[Provided information Boundary: Start]

/-! ### A session closed -/

@[simp] theorem State.closeSession_pending (h : BitVec 32) : (s.closeSession h).pending = s.pending := rfl
@[simp] theorem State.closeSession_power (h : BitVec 32) : (s.closeSession h).power = s.power := rfl
@[simp] theorem State.closeSession_op (h : BitVec 32) : (s.closeSession h).op = s.op := rfl
@[simp] theorem State.closeSession_role (h : BitVec 32) : (s.closeSession h).role = s.role := rfl
@[simp] theorem State.closeSession_dtime (h : BitVec 32) : (s.closeSession h).dtime = s.dtime := rfl
@[simp] theorem State.closeSession_utick (h : BitVec 32) : (s.closeSession h).utick = s.utick := rfl
@[simp] theorem State.closeSession_uRem (h : BitVec 32) : (s.closeSession h).uRem = s.uRem := rfl
@[simp] theorem State.closeSession_regs (h : BitVec 32) : (s.closeSession h).regs = s.regs := rfl
@[simp] theorem State.closeSession_live (h : BitVec 32) : (s.closeSession h).live = s.live := rfl
@[simp] theorem State.closeSession_commits (h : BitVec 32) : (s.closeSession h).commits = s.commits := rfl
@[simp] theorem State.closeSession_latches (h : BitVec 32) : (s.closeSession h).latches = s.latches := rfl
@[simp] theorem State.closeSession_fcause (h : BitVec 32) : (s.closeSession h).fcause = s.fcause := rfl
@[simp] theorem State.closeSession_restart (h : BitVec 32) : (s.closeSession h).restart = s.restart := rfl
@[simp] theorem State.closeSession_pm (h : BitVec 32) : (s.closeSession h).pm = s.pm := rfl
@[simp] theorem State.closeSession_dm (h : BitVec 32) : (s.closeSession h).dm = s.dm := rfl
@[simp] theorem State.closeSession_mram (h : BitVec 32) : (s.closeSession h).mram = s.mram := rfl
@[simp] theorem State.closeSession_inImg (h : BitVec 32) : (s.closeSession h).inImg = s.inImg := rfl
@[simp] theorem State.closeSession_outImg (h : BitVec 32) : (s.closeSession h).outImg = s.outImg := rfl
@[simp] theorem State.closeSession_se (h : BitVec 32) : (s.closeSession h).se = s.se := rfl
@[simp] theorem State.closeSession_queues (h : BitVec 32) : (s.closeSession h).queues = s.queues := rfl
@[simp] theorem State.closeSession_qWaits (h : BitVec 32) : (s.closeSession h).qWaits = s.qWaits := rfl
@[simp] theorem State.closeSession_dmas (h : BitVec 32) : (s.closeSession h).dmas = s.dmas := rfl
@[simp] theorem State.closeSession_evr (h : BitVec 32) : (s.closeSession h).evr = s.evr := rfl
@[simp] theorem State.closeSession_miu (h : BitVec 32) : (s.closeSession h).miu = s.miu := rfl
@[simp] theorem State.closeSession_rsm (h : BitVec 32) : (s.closeSession h).rsm = s.rsm := rfl
@[simp] theorem State.closeSession_twl (h : BitVec 32) : (s.closeSession h).twl = s.twl := rfl
@[simp] theorem State.closeSession_ixe (h : BitVec 32) : (s.closeSession h).ixe = s.ixe := rfl
@[simp] theorem State.closeSession_fbp (h : BitVec 32) : (s.closeSession h).fbp = s.fbp := rfl
@[simp] theorem State.closeSession_stn (h : BitVec 32) : (s.closeSession h).stn = s.stn := rfl
@[simp] theorem State.closeSession_fio (h : BitVec 32) : (s.closeSession h).fio = s.fio := rfl
@[simp] theorem State.closeSession_rtc (h : BitVec 32) : (s.closeSession h).rtc = s.rtc := rfl
@[simp] theorem State.closeSession_wdt (h : BitVec 32) : (s.closeSession h).wdt = s.wdt := rfl
@[simp] theorem State.closeSession_fwu (h : BitVec 32) : (s.closeSession h).fwu = s.fwu := rfl
@[simp] theorem State.closeSession_eth (h : BitVec 32) : (s.closeSession h).eth = s.eth := rfl
@[simp] theorem State.closeSession_pwr (h : BitVec 32) : (s.closeSession h).pwr = s.pwr := rfl
@[simp] theorem State.closeSession_jtag (h : BitVec 32) : (s.closeSession h).jtag = s.jtag := rfl
@[simp] theorem State.closeSession_freeN (h : BitVec 32) : (s.closeSession h).freeN = s.freeN := rfl

/-! ### An event -/

/-- An event that passed its rate limit reaches the recorder, or counts as lost. -/
theorem State.evHold_eq (code : Nat) (d : Word) : ∃ r e, s.evHold code d = { s with regs := r, evr := e } := by
  unfold State.evHold State.takeSubseq
  dsimp only
  split <;> exact ⟨_, _, rfl⟩

/-- An event reaches the registers and the recorder only. -/
theorem State.event_eq (code : Nat) (d : Word) : ∃ r e, s.event code d = { s with regs := r, evr := e } := by
  unfold State.event
  split
  · dsimp only
    split
    · exact s.evHold_eq code d
    · obtain ⟨r, e, h⟩ := State.evHold_eq { s with evr := { s.evr with
        used := supd 0 s.evr.used (budgetKey (s.rateWord code) code d) (· + 1) } } code d
      exact ⟨r, e, h⟩
  · unfold State.evSuppress State.inc State.addCnt State.wr
    exact ⟨_, _, rfl⟩

@[simp] theorem State.event_pending (code : Nat) (d : Word) : (s.event code d).pending = s.pending := by
  obtain ⟨_, _, h⟩ := s.event_eq code d; exact (congrArg State.pending h).trans rfl
@[simp] theorem State.event_power (code : Nat) (d : Word) : (s.event code d).power = s.power := by
  obtain ⟨_, _, h⟩ := s.event_eq code d; exact (congrArg State.power h).trans rfl
@[simp] theorem State.event_op (code : Nat) (d : Word) : (s.event code d).op = s.op := by
  obtain ⟨_, _, h⟩ := s.event_eq code d; exact (congrArg State.op h).trans rfl
@[simp] theorem State.event_role (code : Nat) (d : Word) : (s.event code d).role = s.role := by
  obtain ⟨_, _, h⟩ := s.event_eq code d; exact (congrArg State.role h).trans rfl
@[simp] theorem State.event_dtime (code : Nat) (d : Word) : (s.event code d).dtime = s.dtime := by
  obtain ⟨_, _, h⟩ := s.event_eq code d; exact (congrArg State.dtime h).trans rfl
@[simp] theorem State.event_utick (code : Nat) (d : Word) : (s.event code d).utick = s.utick := by
  obtain ⟨_, _, h⟩ := s.event_eq code d; exact (congrArg State.utick h).trans rfl
@[simp] theorem State.event_uRem (code : Nat) (d : Word) : (s.event code d).uRem = s.uRem := by
  obtain ⟨_, _, h⟩ := s.event_eq code d; exact (congrArg State.uRem h).trans rfl
@[simp] theorem State.event_live (code : Nat) (d : Word) : (s.event code d).live = s.live := by
  obtain ⟨_, _, h⟩ := s.event_eq code d; exact (congrArg State.live h).trans rfl
@[simp] theorem State.event_commits (code : Nat) (d : Word) : (s.event code d).commits = s.commits := by
  obtain ⟨_, _, h⟩ := s.event_eq code d; exact (congrArg State.commits h).trans rfl
@[simp] theorem State.event_latches (code : Nat) (d : Word) : (s.event code d).latches = s.latches := by
  obtain ⟨_, _, h⟩ := s.event_eq code d; exact (congrArg State.latches h).trans rfl
@[simp] theorem State.event_fcause (code : Nat) (d : Word) : (s.event code d).fcause = s.fcause := by
  obtain ⟨_, _, h⟩ := s.event_eq code d; exact (congrArg State.fcause h).trans rfl
@[simp] theorem State.event_restart (code : Nat) (d : Word) : (s.event code d).restart = s.restart := by
  obtain ⟨_, _, h⟩ := s.event_eq code d; exact (congrArg State.restart h).trans rfl
@[simp] theorem State.event_pm (code : Nat) (d : Word) : (s.event code d).pm = s.pm := by
  obtain ⟨_, _, h⟩ := s.event_eq code d; exact (congrArg State.pm h).trans rfl
@[simp] theorem State.event_dm (code : Nat) (d : Word) : (s.event code d).dm = s.dm := by
  obtain ⟨_, _, h⟩ := s.event_eq code d; exact (congrArg State.dm h).trans rfl
@[simp] theorem State.event_mram (code : Nat) (d : Word) : (s.event code d).mram = s.mram := by
  obtain ⟨_, _, h⟩ := s.event_eq code d; exact (congrArg State.mram h).trans rfl
@[simp] theorem State.event_inImg (code : Nat) (d : Word) : (s.event code d).inImg = s.inImg := by
  obtain ⟨_, _, h⟩ := s.event_eq code d; exact (congrArg State.inImg h).trans rfl
@[simp] theorem State.event_outImg (code : Nat) (d : Word) : (s.event code d).outImg = s.outImg := by
  obtain ⟨_, _, h⟩ := s.event_eq code d; exact (congrArg State.outImg h).trans rfl
@[simp] theorem State.event_se (code : Nat) (d : Word) : (s.event code d).se = s.se := by
  obtain ⟨_, _, h⟩ := s.event_eq code d; exact (congrArg State.se h).trans rfl
@[simp] theorem State.event_hpi (code : Nat) (d : Word) : (s.event code d).hpi = s.hpi := by
  obtain ⟨_, _, h⟩ := s.event_eq code d; exact (congrArg State.hpi h).trans rfl
@[simp] theorem State.event_queues (code : Nat) (d : Word) : (s.event code d).queues = s.queues := by
  obtain ⟨_, _, h⟩ := s.event_eq code d; exact (congrArg State.queues h).trans rfl
@[simp] theorem State.event_qWaits (code : Nat) (d : Word) : (s.event code d).qWaits = s.qWaits := by
  obtain ⟨_, _, h⟩ := s.event_eq code d; exact (congrArg State.qWaits h).trans rfl
@[simp] theorem State.event_dmas (code : Nat) (d : Word) : (s.event code d).dmas = s.dmas := by
  obtain ⟨_, _, h⟩ := s.event_eq code d; exact (congrArg State.dmas h).trans rfl
@[simp] theorem State.event_miu (code : Nat) (d : Word) : (s.event code d).miu = s.miu := by
  obtain ⟨_, _, h⟩ := s.event_eq code d; exact (congrArg State.miu h).trans rfl
@[simp] theorem State.event_rsm (code : Nat) (d : Word) : (s.event code d).rsm = s.rsm := by
  obtain ⟨_, _, h⟩ := s.event_eq code d; exact (congrArg State.rsm h).trans rfl
@[simp] theorem State.event_twl (code : Nat) (d : Word) : (s.event code d).twl = s.twl := by
  obtain ⟨_, _, h⟩ := s.event_eq code d; exact (congrArg State.twl h).trans rfl
@[simp] theorem State.event_ixe (code : Nat) (d : Word) : (s.event code d).ixe = s.ixe := by
  obtain ⟨_, _, h⟩ := s.event_eq code d; exact (congrArg State.ixe h).trans rfl
@[simp] theorem State.event_fbp (code : Nat) (d : Word) : (s.event code d).fbp = s.fbp := by
  obtain ⟨_, _, h⟩ := s.event_eq code d; exact (congrArg State.fbp h).trans rfl
@[simp] theorem State.event_stn (code : Nat) (d : Word) : (s.event code d).stn = s.stn := by
  obtain ⟨_, _, h⟩ := s.event_eq code d; exact (congrArg State.stn h).trans rfl
@[simp] theorem State.event_fio (code : Nat) (d : Word) : (s.event code d).fio = s.fio := by
  obtain ⟨_, _, h⟩ := s.event_eq code d; exact (congrArg State.fio h).trans rfl
@[simp] theorem State.event_rtc (code : Nat) (d : Word) : (s.event code d).rtc = s.rtc := by
  obtain ⟨_, _, h⟩ := s.event_eq code d; exact (congrArg State.rtc h).trans rfl
@[simp] theorem State.event_wdt (code : Nat) (d : Word) : (s.event code d).wdt = s.wdt := by
  obtain ⟨_, _, h⟩ := s.event_eq code d; exact (congrArg State.wdt h).trans rfl
@[simp] theorem State.event_fwu (code : Nat) (d : Word) : (s.event code d).fwu = s.fwu := by
  obtain ⟨_, _, h⟩ := s.event_eq code d; exact (congrArg State.fwu h).trans rfl
@[simp] theorem State.event_eth (code : Nat) (d : Word) : (s.event code d).eth = s.eth := by
  obtain ⟨_, _, h⟩ := s.event_eq code d; exact (congrArg State.eth h).trans rfl
@[simp] theorem State.event_pwr (code : Nat) (d : Word) : (s.event code d).pwr = s.pwr := by
  obtain ⟨_, _, h⟩ := s.event_eq code d; exact (congrArg State.pwr h).trans rfl
@[simp] theorem State.event_jtag (code : Nat) (d : Word) : (s.event code d).jtag = s.jtag := by
  obtain ⟨_, _, h⟩ := s.event_eq code d; exact (congrArg State.jtag h).trans rfl
@[simp] theorem State.event_freeN (code : Nat) (d : Word) : (s.event code d).freeN = s.freeN := by
  obtain ⟨_, _, h⟩ := s.event_eq code d; exact (congrArg State.freeN h).trans rfl
@[simp] theorem State.ev_pending (code d : Nat) : (s.ev code d).pending = s.pending := s.event_pending code _
@[simp] theorem State.ev_power (code d : Nat) : (s.ev code d).power = s.power := s.event_power code _
@[simp] theorem State.ev_op (code d : Nat) : (s.ev code d).op = s.op := s.event_op code _
@[simp] theorem State.ev_role (code d : Nat) : (s.ev code d).role = s.role := s.event_role code _
@[simp] theorem State.ev_dtime (code d : Nat) : (s.ev code d).dtime = s.dtime := s.event_dtime code _
@[simp] theorem State.ev_utick (code d : Nat) : (s.ev code d).utick = s.utick := s.event_utick code _
@[simp] theorem State.ev_uRem (code d : Nat) : (s.ev code d).uRem = s.uRem := s.event_uRem code _
@[simp] theorem State.ev_live (code d : Nat) : (s.ev code d).live = s.live := s.event_live code _
@[simp] theorem State.ev_commits (code d : Nat) : (s.ev code d).commits = s.commits := s.event_commits code _
@[simp] theorem State.ev_latches (code d : Nat) : (s.ev code d).latches = s.latches := s.event_latches code _
@[simp] theorem State.ev_fcause (code d : Nat) : (s.ev code d).fcause = s.fcause := s.event_fcause code _
@[simp] theorem State.ev_restart (code d : Nat) : (s.ev code d).restart = s.restart := s.event_restart code _
@[simp] theorem State.ev_pm (code d : Nat) : (s.ev code d).pm = s.pm := s.event_pm code _
@[simp] theorem State.ev_dm (code d : Nat) : (s.ev code d).dm = s.dm := s.event_dm code _
@[simp] theorem State.ev_mram (code d : Nat) : (s.ev code d).mram = s.mram := s.event_mram code _
@[simp] theorem State.ev_inImg (code d : Nat) : (s.ev code d).inImg = s.inImg := s.event_inImg code _
@[simp] theorem State.ev_outImg (code d : Nat) : (s.ev code d).outImg = s.outImg := s.event_outImg code _
@[simp] theorem State.ev_se (code d : Nat) : (s.ev code d).se = s.se := s.event_se code _
@[simp] theorem State.ev_hpi (code d : Nat) : (s.ev code d).hpi = s.hpi := s.event_hpi code _
@[simp] theorem State.ev_queues (code d : Nat) : (s.ev code d).queues = s.queues := s.event_queues code _
@[simp] theorem State.ev_qWaits (code d : Nat) : (s.ev code d).qWaits = s.qWaits := s.event_qWaits code _
@[simp] theorem State.ev_dmas (code d : Nat) : (s.ev code d).dmas = s.dmas := s.event_dmas code _
@[simp] theorem State.ev_miu (code d : Nat) : (s.ev code d).miu = s.miu := s.event_miu code _
@[simp] theorem State.ev_rsm (code d : Nat) : (s.ev code d).rsm = s.rsm := s.event_rsm code _
@[simp] theorem State.ev_twl (code d : Nat) : (s.ev code d).twl = s.twl := s.event_twl code _
@[simp] theorem State.ev_ixe (code d : Nat) : (s.ev code d).ixe = s.ixe := s.event_ixe code _
@[simp] theorem State.ev_fbp (code d : Nat) : (s.ev code d).fbp = s.fbp := s.event_fbp code _
@[simp] theorem State.ev_stn (code d : Nat) : (s.ev code d).stn = s.stn := s.event_stn code _
@[simp] theorem State.ev_fio (code d : Nat) : (s.ev code d).fio = s.fio := s.event_fio code _
@[simp] theorem State.ev_rtc (code d : Nat) : (s.ev code d).rtc = s.rtc := s.event_rtc code _
@[simp] theorem State.ev_wdt (code d : Nat) : (s.ev code d).wdt = s.wdt := s.event_wdt code _
@[simp] theorem State.ev_fwu (code d : Nat) : (s.ev code d).fwu = s.fwu := s.event_fwu code _
@[simp] theorem State.ev_eth (code d : Nat) : (s.ev code d).eth = s.eth := s.event_eth code _
@[simp] theorem State.ev_pwr (code d : Nat) : (s.ev code d).pwr = s.pwr := s.event_pwr code _
@[simp] theorem State.ev_jtag (code d : Nat) : (s.ev code d).jtag = s.jtag := s.event_jtag code _
@[simp] theorem State.ev_freeN (code d : Nat) : (s.ev code d).freeN = s.freeN := s.event_freeN code _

[Provided information Boundary: End]

### [Directions for this task]
Look through the entries above and quote exactly the lines from the line with "s.evr := rfl" to the line with "h⟩ := State.evHold_eq", counting both of those lines.

### [Worked solution]
@[simp] theorem State.closeSession_evr (h : BitVec 32) : (s.closeSession h).evr = s.evr := rfl
@[simp] theorem State.closeSession_miu (h : BitVec 32) : (s.closeSession h).miu = s.miu := rfl
@[simp] theorem State.closeSession_rsm (h : BitVec 32) : (s.closeSession h).rsm = s.rsm := rfl
@[simp] theorem State.closeSession_twl (h : BitVec 32) : (s.closeSession h).twl = s.twl := rfl
@[simp] theorem State.closeSession_ixe (h : BitVec 32) : (s.closeSession h).ixe = s.ixe := rfl
@[simp] theorem State.closeSession_fbp (h : BitVec 32) : (s.closeSession h).fbp = s.fbp := rfl
@[simp] theorem State.closeSession_stn (h : BitVec 32) : (s.closeSession h).stn = s.stn := rfl
@[simp] theorem State.closeSession_fio (h : BitVec 32) : (s.closeSession h).fio = s.fio := rfl
@[simp] theorem State.closeSession_rtc (h : BitVec 32) : (s.closeSession h).rtc = s.rtc := rfl
@[simp] theorem State.closeSession_wdt (h : BitVec 32) : (s.closeSession h).wdt = s.wdt := rfl
@[simp] theorem State.closeSession_fwu (h : BitVec 32) : (s.closeSession h).fwu = s.fwu := rfl
@[simp] theorem State.closeSession_eth (h : BitVec 32) : (s.closeSession h).eth = s.eth := rfl
@[simp] theorem State.closeSession_pwr (h : BitVec 32) : (s.closeSession h).pwr = s.pwr := rfl
@[simp] theorem State.closeSession_jtag (h : BitVec 32) : (s.closeSession h).jtag = s.jtag := rfl
@[simp] theorem State.closeSession_freeN (h : BitVec 32) : (s.closeSession h).freeN = s.freeN := rfl

/-! ### An event -/

/-- An event that passed its rate limit reaches the recorder, or counts as lost. -/
theorem State.evHold_eq (code : Nat) (d : Word) : ∃ r e, s.evHold code d = { s with regs := r, evr := e } := by
  unfold State.evHold State.takeSubseq
  dsimp only
  split <;> exact ⟨_, _, rfl⟩

/-- An event reaches the registers and the recorder only. -/
theorem State.event_eq (code : Nat) (d : Word) : ∃ r e, s.event code d = { s with regs := r, evr := e } := by
  unfold State.event
  split
  · dsimp only
    split
    · exact s.evHold_eq code d
    · obtain ⟨r, e, h⟩ := State.evHold_eq { s with evr := { s.evr with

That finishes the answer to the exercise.